Frozen shoulder, medically known as adhesive capsulitis of the shoulder, is condition where the connective tissues enclosing the shoulder joint becomes thickened and tight causing pain and stiffness. Over time, the shoulder becomes very hard to move.
Signs and symptoms of frozen shoulder usually develop gradually, and after a period of worsening condition, tends to resolve and go away. This can typically happen from a year up to 3 years until full recovery.
Frozen shoulder most commonly affects people between the ages of 40 and 60, and occurs in women more often than men. In addition, people with diabetes are at an increased risk for developing frozen shoulder. Estimates show that this affects about 3% of people.
How It Happens
There are three bones that make up your shoulder. They are the humerus (upper arm), scapula (shoulder blade), and clavicle (collarbone). These bones form a ball-and-socket joint. There’s also the tissues, called the shoulder capsule, that surround your shoulder.
When you have frozen shoulder, the capsule becomes so thick and tight that it greatly restricts movement. Scar tissues form and there’s less of the synovial fluid to keep your joint lubricated, and thus limiting your range of movement. If you are recovering from an injury that limits your arm movement, then your risk of frozen shoulder also increases.

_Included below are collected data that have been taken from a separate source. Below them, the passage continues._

/-! ### loadFrame -/

@[simp] theorem loadFrame_status (f : List Byte) : (loadFrame f s).status = s.status := (rfl)
@[simp] theorem loadFrame_result (f : List Byte) : (loadFrame f s).result = s.result := (rfl)
@[simp] theorem loadFrame_fsm (f : List Byte) : (loadFrame f s).fsm = s.fsm := (rfl)
@[simp] theorem loadFrame_reqId (f : List Byte) : (loadFrame f s).reqId = s.reqId := (rfl)
@[simp] theorem loadFrame_reqCmd (f : List Byte) : (loadFrame f s).reqCmd = s.reqCmd := (rfl)
@[simp] theorem loadFrame_reqNparam (f : List Byte) : (loadFrame f s).reqNparam = s.reqNparam := (rfl)
@[simp] theorem loadFrame_reqParam (f : List Byte) : (loadFrame f s).reqParam = s.reqParam := (rfl)
@[simp] theorem loadFrame_txlen (f : List Byte) : (loadFrame f s).txlen = BitVec.ofNat 8 f.length := (rfl)
@[simp] theorem loadFrame_txbuf (f : List Byte) : (loadFrame f s).txbuf = bufOfList f := (rfl)
@[simp] theorem loadFrame_rxcnt (f : List Byte) : (loadFrame f s).rxcnt = s.rxcnt := (rfl)
@[simp] theorem loadFrame_rxbuf (f : List Byte) : (loadFrame f s).rxbuf = s.rxbuf := (rfl)
@[simp] theorem loadFrame_echoRem (f : List Byte) : (loadFrame f s).echoRem = s.echoRem := (rfl)
@[simp] theorem loadFrame_expLen (f : List Byte) : (loadFrame f s).expLen = s.expLen := (rfl)
@[simp] theorem loadFrame_deadline (f : List Byte) : (loadFrame f s).deadline = s.deadline := (rfl)
@[simp] theorem loadFrame_rxq (f : List Byte) : (loadFrame f s).rxq = s.rxq := (rfl)
@[simp] theorem loadFrame_now (f : List Byte) : (loadFrame f s).now = s.now := (rfl)
@[simp] theorem loadFrame_line (f : List Byte) : (loadFrame f s).line = s.line := (rfl)
@[simp] theorem loadFrame_hostReads (f : List Byte) : (loadFrame f s).hostReads = s.hostReads := (rfl)
@[simp] theorem loadFrame_upcoming (f : List Byte) : (loadFrame f s).upcoming = s.upcoming := (rfl)
@[simp] theorem loadFrame_draws (f : List Byte) : (loadFrame f s).draws = s.draws := (rfl)

/-! ### transportDiscard -/

@[simp] theorem transportDiscard_status : (transportDiscard s).status = s.status := (rfl)
@[simp] theorem transportDiscard_result : (transportDiscard s).result = s.result := (rfl)
@[simp] theorem transportDiscard_fsm : (transportDiscard s).fsm = s.fsm := (rfl)
@[simp] theorem transportDiscard_reqId : (transportDiscard s).reqId = s.reqId := (rfl)
@[simp] theorem transportDiscard_reqCmd : (transportDiscard s).reqCmd = s.reqCmd := (rfl)
@[simp] theorem transportDiscard_reqNparam : (transportDiscard s).reqNparam = s.reqNparam := (rfl)
@[simp] theorem transportDiscard_reqParam : (transportDiscard s).reqParam = s.reqParam := (rfl)
@[simp] theorem transportDiscard_txlen : (transportDiscard s).txlen = s.txlen := (rfl)
@[simp] theorem transportDiscard_txbuf : (transportDiscard s).txbuf = s.txbuf := (rfl)
@[simp] theorem transportDiscard_rxcnt : (transportDiscard s).rxcnt = s.rxcnt := (rfl)
@[simp] theorem transportDiscard_rxbuf : (transportDiscard s).rxbuf = s.rxbuf := (rfl)
@[simp] theorem transportDiscard_echoRem : (transportDiscard s).echoRem = s.echoRem := (rfl)
@[simp] theorem transportDiscard_expLen : (transportDiscard s).expLen = s.expLen := (rfl)
@[simp] theorem transportDiscard_deadline : (transportDiscard s).deadline = s.deadline := (rfl)
@[simp] theorem transportDiscard_rxq : (transportDiscard s).rxq = [] := (rfl)
@[simp] theorem transportDiscard_now : (transportDiscard s).now = s.now := (rfl)
@[simp] theorem transportDiscard_line : (transportDiscard s).line = s.line := (rfl)
@[simp] theorem transportDiscard_hostReads : (transportDiscard s).hostReads = s.hostReads := (rfl)
@[simp] theorem transportDiscard_upcoming : (transportDiscard s).upcoming = s.upcoming := (rfl)
@[simp] theorem transportDiscard_draws : (transportDiscard s).draws = s.draws := (rfl)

Symptoms of Frozen Shoulder
Main symptoms of a frozen shoulder include pain and stiffness that make it very difficult, almost impossible to move. There is dull or aching pain which is typically worse early and when you move your arm. You will feel a dull or achy pain in one shoulder and also in the shoulder muscles that wrap around the top of your arm. The pain could also get worse at night. Frozen shoulder typically go through three phases. Each stage can last a number of months.
1. Freezing stage
You develop worsening pain in your shoulder and any movement causes pain. As the pain worsens, your shoulder’s range of motion starts to become limited. Freezing typically lasts from 6 weeks to 9 months.
2. Frozen stage
Your pain may actually begin to diminish during this stage but your shoulder stiffness becomes worse. It becomes more difficult to use your shoulder and performing daily activities may become cumbersome. Frozen stage can last 4 to 6 months.
3. Thawing stage
Shoulder’s range of movement slowly begins to improve during this stage. Normal movement can take 6 months to 2 years.
Treatment for Frozen Shoulder
Your treatment might include going to a physical therapist for exercises targeting your shoulder ROM (range of movement). Over the counter anti-inflammatory drugs can also help relieve the inflammation and pain. Sometimes, numbing medications injected into the joint capsule are also prescribed. In some cases, surgery may be performed to loosen the joint capsule so that it can move more freely.